Mir fehlt die Info, wie tief man eine Sattelstütze in das Sattelrohr eintauchen kann.

Die Info wäre für mich für für beide Modelle interessant, sowohl für das AM als auch für das TR.
Sicherlich ist dies auch abhängig der Rahmengröße!
Ich wüsste gerne vorweg, ob ich meine vorhandene Sattelstütze weiter nutzen kann. (BikeYoke Revive 185)

Zudem fehlt beiden Modellen sowohl in der Geometrie als auch in dem Datenblatt, die Info welchen Offset die Gabeln verwenden. Aktuell ist es ja teilweise wieder in Mode, kürzere Offsets wie früher zu Nutzen (früher 44, heute eigentlich 29er üblich 51mm)

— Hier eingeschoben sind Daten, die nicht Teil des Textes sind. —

theorem witness_HostAccess :
  (let s : State := (booted [])
   s.writable .pcie (Adr.SEQ_DMEM 0) 7) ∧
  (let s : State := (booted [])
   s.writable .pcie (0xB0000 - 4) 7 ∧ s.writable .mspi (0xB0000 - 4) 7) ∧
  (let s : State := (booted [])
   s.boot.done = true ∧ s.readable (Adr.LND_CTL 0) ∧ regAcc (Adr.LND_CTL 0) = some .rwl ∧ 0x101000 ≤ Adr.LND_CTL 0) ∧
  (let s : State := (booted [])
   s.readable Adr.GLB_TICK_CNT_LO ∧ pairLo Adr.GLB_TICK_CNT_LO = true ∧ regAcc Adr.GLB_TICK_CNT_LO ≠ some .wo ∧ regAcc
     Adr.GLB_TICK_CNT_LO ≠ some .rc) ∧
  (let s : State := (booted [])
   s.writable .pcie Adr.HST_BAR2_BASE_HI 7) ∧
  (let s : State := (booted [(Adr.SEQ_CNT_TMO, 7)])
   s.readable Adr.SEQ_CNT_TMO ∧ regAcc Adr.SEQ_CNT_TMO = some .rc) ∧
  (let s : State := (booted [(Adr.HST_ACC_ERR, 0x30003),(Adr.HST_ACC_ERR_ADDR_LO, 44)])
   s.writable .pcie Adr.HST_ACC_ERR 1 ∧ bit (1 : Word) 0 = true) ∧
  ((0xA0002 : Nat) % 4 ≠ 0) ∧
  (let s : State := (booted [(Adr.DMC_G_CFG, 1),(Adr.HST_BAR2_CFG, 20)])
   s.boot.done = true ∧ s.domUp 21 = true ∧ (100 : Nat) < 2 ^ s.fld Adr.HST_BAR2_CFG 0 6 ∧ s.dramCode 12 (s.pair
     Adr.HST_BAR2_BASE_LO Adr.HST_BAR2_BASE_HI + 100) [1, 2, 3].length true = Code.done) ∧
  (let s : State := (booted [(Adr.SEQ_L_CTL 3, 0x9)])
   (0 : Nat) ∈ s.running 0) ∧
  (16 < (List.replicate 17 ((15, 0) : Nat × Word)).length) :=
  by refine ⟨?_, ?_, ?_, ?_, ?_, ?_, ?_, ?_, ?_, ?_, ?_⟩ <;> decide +kernel

theorem witness_Requests :
  (let s : State := (booted [])
   let r : Req := ⟨2, .pcie, 0x7FFF, 0, [], 77⟩
   s.takesRequest r ∧ ∀ x ∈ requestOps r, (s.asked x.2 r).reqCode r.w ≠ Code.done) ∧
  (let s : State := (booted [])
   let r : Req := ⟨2, .pcie, 0, 0, [], 256⟩
   s.takesRequest r ∧ (s.asked 0 r).reqCode r.w = Code.done) ∧
  (let s : State := (booted [])
   let r : Req := ⟨2, .pcie, 0, 0, [0], 77⟩
   s.takesRequest r ∧ (s.asked 1 r).reqCode r.w = Code.done ∧ s.fenceMet (r.args.getD 0 0).toNat [] = true) ∧
  (let s : State := (booted [])
   let r : Req := ⟨2, .pcie, 0, 0, [2, 127], 77⟩
   s.takesRequest r ∧ (s.asked 1 r).reqCode r.w = Code.done ∧ s.fenceMet (r.args.getD 0 0).toNat (s.fenceJobs (r.args.getD 1 0)) =
     true) ∧
  (let s : State := ((booted []).setDc 0 { DChan.fresh with up := true, wait := [(true, ⟨12, 0, [], 0⟩)] })
   let r : Req := ⟨2, .pcie, 0, 0, [1], 77⟩
   s.takesRequest r ∧ (s.asked 1 r).reqCode r.w = Code.done ∧ s.fenceMet (r.args.getD 0 0).toNat [] = false) ∧
  (let s : State := { (booted []) with hostOpen := some 4096 }
   let r : Req := ⟨2, .pcie, 0, 0, [3], 77⟩
   s.takesRequest r ∧ (s.asked 1 r).reqCode r.w = Code.done ∧ s.fenceMet (r.args.getD 0 0).toNat [] = false) ∧
  (let s : State := (booted [(Adr.SEQ_L_CTL 3, 0x9),(Adr.FCT_S_CTL 0, 5)])
   let r : Req := ⟨2, .pcie, 0x1000, 0, [], 77⟩
   s.takesRequest r ∧ (s.asked 0x12 r).reqCode r.w = Code.done) ∧
  (let s : State := (booted [(Adr.SEQ_L_CTL 3, 0x10009),(Adr.COD_C_CTL 0, 1)])
   let r : Req := ⟨2, .pcie, 0x2000, 0, [], 77⟩
   s.takesRequest r ∧ (s.asked 0x12 r).reqCode r.w = Code.done) ∧
  (let s : State := (booted [])
   let r : Req := ⟨2, .pcie, 0x4001, 0, [], 77⟩
   s.takesRequest r ∧ (s.asked 0x20 r).reqCode r.w = Code.done) ∧
  (let s : State := (booted [])
   let r : Req := ⟨2, .pcie, 0x5001, 0, [], 77⟩
   s.takesRequest r ∧ (s.asked 0x20 r).reqCode r.w = Code.done) ∧
  (let s : State := (((booted [(Adr.DMC_G_CFG, 1),(Adr.DMC_G_RTOP, 16),(Adr.DMC_G_RELOC, 1)]).setDc 3 { DChan.fresh with
     up := true }).setDc 0 { DChan.fresh with up := true })
   let r : Req := ⟨2, .pcie, 0x8003, 0, [], 77⟩
   s.takesRequest r ∧ (s.asked 0x20 r).reqCode r.w = Code.done) ∧
  (let s : State := { ((booted []).setCe 1 { CEngine.fresh with st := 5 }) with
     flt := { Flt.fresh with units := [(6, ⟨[], 2, 1, 0, 0, false⟩)] } }
   let r : Req := ⟨2, .pcie, 0x5001, 0, [], 77⟩
   s.takesRequest r ∧ (s.asked 0x21 r).reqCode r.w = Code.done) ∧
  (let s : State := ((booted []).setLg 0 { LGroup.fresh with st := 5 })
   let r : Req := ⟨2, .pcie, 0x6000, 0, [], 77⟩
   s.takesRequest r ∧ (s.asked 0x22 r).reqCode r.w = Code.done) ∧
  (let s : State := ((booted []).setXg 1 { XGroup.fresh with st := 6 })
   let r : Req := ⟨2, .pcie, 0x7001, 0, [], 77⟩
   s.takesRequest r ∧ (s.asked 0x22 r).reqCode r.w = Code.done) ∧
  (let s : State := (booted [])
   let r : Req := ⟨2, .pcie, 0x9009, 0, [2], 77⟩
   s.takesRequest r ∧ (s.asked 0x30 r).reqCode r.w = Code.done ∧ (s.domain 9).phase = .stable ∧ (s.domain 9).st ≠ pstate 2) ∧
  (let s : State := (booted [(Adr.QF_Q_CFG 20, 3)])
   let r : Req := ⟨2, .pcie, 0xA014, 0, [], 77⟩
   s.takesRequest r ∧ (s.asked 0x41 r).reqCode r.w = Code.done) ∧
  (let s : State := (booted [])
   let r : Req := ⟨2, .pcie, 0, 0, [1], 77⟩
   s.takesRequest r ∧ (s.asked 0x51 r).reqCode r.w = Code.done) ∧
  (let s : State := { (booted [(Adr.DMC_G_CFG, 1)]) with
     flt := { Flt.fresh with
     ring := [(⟨1, 2, 4, 0x100, 1, false, .transient, 0, 5, 0, 0, 0, 0, false, false⟩ : FRec), (⟨1, 2, 4, 0x100, 1, false,
       .transient, 0, 5, 0, 0, 0, 0, false, false⟩ : FRec), (⟨1, 2, 4, 0x100, 1, false, .transient, 0, 5, 0, 0, 0, 0, false, false⟩
       : FRec)] } }
   let r : Req := ⟨2, .pcie, 0, 0, [0x101, 64, 0], 77⟩
   s.takesRequest r ∧ (s.asked 0x60 r).reqCode r.w = Code.done ∧ (r.args.getD 0 0).toNat % 2 = 1) ∧
  (let s : State := { (booted []) with
     flt := { Flt.fresh with
     valid := true, pin := true, ring := [(⟨1, 2, 4, 0x100, 1, false, .transient, 0, 5, 0, 0, 0, 0, false, false⟩ : FRec)] } }
   let r : Req := ⟨2, .pcie, 0, 0, [3], 77⟩
   s.takesRequest r ∧ (s.asked 0x61 r).reqCode r.w = Code.done) ∧
  (let s : State := (booted [])
   let r : Req := ⟨2, .pcie, 0, 0, [1,2,3], 77⟩
   s.takesRequest r ∧ (s.asked 0x70 r).reqCode r.w = Code.done) :=
  by refine ⟨?_, ?_, ?_, ?_, ?_, ?_, ?_, ?_, ?_, ?_, ?_, ?_, ?_, ?_, ?_, ?_, ?_, ?_, ?_, ?_⟩ <;> decide +kernel
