-- ==== Sys2Proof/Machine/LoadMonitor.lean ====
section
/-! DEFINITION. The Load Monitor's calculations (chapter 7): the sample computation, margins and modes, the back-off stop
point, profile adaptation and the learned profile. -/

namespace Sys2Proof.Machine

open Sys2Proof (ActId)

/-- A value moved a quarter of the way toward a sample, the division truncating toward zero (R136, R163). -/
def filterStep (f c : Nat) : Nat := ((f : Int) + ((c : Int) - (f : Int)).tdiv 4).toNat

/-- `x` limited to the range lo to hi. -/
def clampInt (lo hi x : Int) : Int := max lo (min hi x)

/-- `x` limited to the range lo to hi. -/
def clampNat (lo hi x : Nat) : Nat := max lo (min hi x)

/-- The load profile bin of a position (R138); a position past the travel, which no run reaches, falls in bin 31. -/
def binOf (p travel : Nat) : Fin 32 := ⟨min 31 (p * 32 / (travel + 1)), by omega⟩

/-- The learn accumulator bin of a position (R153). -/
def learnBin (p : Nat) : Fin 32 := binOf p travelMax

/-- A sample F added to a bin's sum and count; a full bin takes no more (R138, R153). -/
def accumulate (bins : Vector (Nat × Nat) 32) (b : Fin 32) (f : Nat) : Vector (Nat × Nat) 32 :=
  let x := bins[b]
  if x.2 < binCountMax then put bins b (x.1 + f, x.2 + 1) else bins

/-- The margins in force (R139). -/
def margins (r : ActuatorRec) (guardLost : Bool) : Nat × Nat :=
  if guardLost then (r.softMargin / 2, r.softMargin) else (r.softMargin, r.firmMargin)

/-- The classification mode of a drive (R135); a back-off takes the mode of the drive that met the contact. -/
def modeOf (k : MotionKind) (referenced : Bool) (old : ClassMode) : ClassMode :=
  match k with
  | .homing | .learnHome | .learnRise => .absolute
  | .step | .correction | .learnReturn => if referenced then .profile else .absolute
  | .backOff => old

/-- The drive part of a load context at a drive start (R134). -/
def Load.driveStart (x : Load) (k : MotionKind) (m : ClassMode) (mg : Nat × Nat) : Load :=
  { x with
    filtered := none, samples := 0
    blanking := if k = .backOff then blankingShort else blankingLong
    mode := m, marginSoft := mg.1, marginFirm := mg.2
    softRun := 0, firmRun := 0, absRun := 0, deviation := none }

/-- A run that rises by one on `b` and is 0 otherwise (R139, R140). -/
def runOn (b : Bool) (n : Nat) : Nat := if b then n + 1 else 0

/-- Stages 2 to 7 of a sample of `i` mA at position `p` (R136 to R141, R148, R153): the context after it, and its
outcome. -/
def Load.sample (x : Load) (k : MotionKind) (r : ActuatorRec) (p i : Nat) : Load × LoadOutcome :=
  let f : Nat := match x.filtered with
    | none => i
    | some f => filterStep f i
  let x := { x with filtered := some f, samples := x.samples + 1 }
  if x.samples ≤ x.blanking then (x, .none)
  else match x.mode with
    | .profile =>
      let b := binOf p r.travel
      let x := if x.eligible && k = .step then { x with bins := accumulate x.bins b f } else x
      let d : Int := (f : Int) - (r.profile[b] : Int)
      let soft := runOn (decide ((x.marginSoft : Int) ≤ d)) x.softRun
      let firm := runOn (decide ((x.marginFirm : Int) ≤ d)) x.firmRun
      let x := { x with deviation := some d, softRun := soft, firmRun := firm }
      if firm = 3 then (x, .firm)
      else if soft = 5 && !x.softHandled && k ≠ .backOff then ({ x with softHandled := true }, .soft)
      else (x, .none)
    | .absolute =>
      let x := match x.learn with
        | some lr =>
          if k = MotionKind.learnRise then { x with learn := some { lr with bins := accumulate lr.bins (learnBin p) f } }
          else x
        | none => x
      let n := runOn (decide (absoluteLimit ≤ f)) x.absRun
      ({ x with absRun := n }, if n = 3 then .firm else .none)

/-- The stop point of a back-off (R144), from the contact position, the direction that met the contact, the contact
origin and the travel. -/
def stopPointOf (dir : Direction) (c origin travel : Nat) : Nat :=
  match dir with
  | .increasing =>
    let s := c - backOffDistance
    if origin ≤ c then max s origin else s
  | .decreasing =>
    let s := c + backOffDistance
    min (if c ≤ origin then min s origin else s) travel

/-- One bin of profile adaptation (R150). -/
def adaptBin (e : Nat) (acc : Nat × Nat) : Nat :=
  if acc.2 < 4 then e
  else
    let m : Int := (acc.1 / acc.2 : Nat)
    let change := clampInt (-250) 250 ((m - (e : Int)).tdiv 8)
    (clampInt profileMin profileMax ((e : Int) + change)).toNat

/-- The profile after adaptation (R150). -/
def adaptProfile (profile : Vector Nat 32) (bins : Vector (Nat × Nat) 32) : Vector Nat 32 :=
  tab fun b => adaptBin profile[b] bins[b]

/-- The new bin that a learn bin is attributed to for travel T′, none when its lowest position exceeds T′ (R155). -/
def learnTarget (k : Fin 32) (travel : Nat) : Option (Fin 32) :=
  let low := (k.val * learnPositions + 31) / 32
  if low ≤ travel then some (binOf low travel) else none

/-- The sum and count that a new bin receives (R155). -/
def learnShare (bins : Vector (Nat × Nat) 32) (travel : Nat) (j : Fin 32) : Nat × Nat :=
  allBins.foldl (fun acc k =>
    if learnTarget k travel = some j then (acc.1 + bins[k].1, acc.2 + bins[k].2) else acc) (0, 0)

/-- The new profile's values in ascending order of bins (R155): a bin with fewer than 4 samples takes the value of the
nearest lower one that has them, or 2500. -/
def learnValues (bins : Vector (Nat × Nat) 32) (travel : Nat) : Nat → List (Fin 32) → List Nat
  | _, [] => []
  | below, j :: js =>
    let acc := learnShare bins travel j
    let v := if 4 ≤ acc.2 then clampNat profileMin profileMax (acc.1 / acc.2) else below
    v :: learnValues bins travel v js

/-- The learned profile for travel T′ (R155). -/
def learnProfile (bins : Vector (Nat × Nat) 32) (travel : Nat) : Vector Nat 32 :=
  let vs := learnValues bins travel flatProfile allBins
  tab fun j => vs.getD j.val flatProfile

end Sys2Proof.Machine
end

Vielleicht gibts ja schon wen der Infos oder gar n Rahmen in die Finger bekommen hat?!


----------



## DocThrasher (8. Oktober 2018)

Ich weiß nicht, warum das so kompliziert ist ;-)

Hier erhält man die Info in 10 Minuten ... Könntest die Mädels und Jungs auf die fehlenden Infos aufmerksam machen 

Information
[email protected]

COMMENCAL Store
[email protected]
Phone (+376) 73 74 81

Customer service
[email protected]
Phone (+376) 73 74 93


----------



## MTB-News.de




----------



## KSchroeter (8. Oktober 2018)

DocThrasher schrieb:


> Ich weiß nicht, warum das so kompliziert ist ;-)
> 
> Hier erhält man die Info in 10 Minuten ... Könntest die Mädels und Jungs auf die fehlenden Infos aufmerksam machen
> 
> ...




Leider nicht ganz so einfach. Beim Support über die Homepage habe ich das vor gut 2 Wochen angefragt


----------



## DocThrasher (8. Oktober 2018)

Telefon - Anruf - Done


----------



## DocThrasher (8. Oktober 2018)

Habe das mal für Dich erledigt ...

Einschubtiefen:
S= 170mm
M=210mm
L=235mm
XL=265mm

Gabeln:
51mm Offset


----------



## FastFabi93 (22. Oktober 2018)

DocThrasher schrieb:


> Habe das mal für Dich erledigt ...
> 
> Einschubtiefen:
> S= 170mm
> ...



Danke fürs Info besorgen. Gelten die Werte denn für AM und TR ? Für beide wahrscheinlich eher nicht.


----------



## Herr Latz (24. Juni 2019)

Scheinen fürs AM zu sein. Die Hotline hat mir gerade fürs TR in M eine maximale Einstecketiefe von 225mm mitgeteilt. Das gilt laut Aussage nur für das Rohr der Stütze. Die Ansteuerung darf länger sein.


----------



## Herr Latz (26. Juni 2019)

Hmm, ich muss meine letzte Aussage relativieren. Ich habe soeben eine Antwort auf meine Mail-Anfrage erhalten. Da geben sie 210mm an. Widersprüchlich.


----------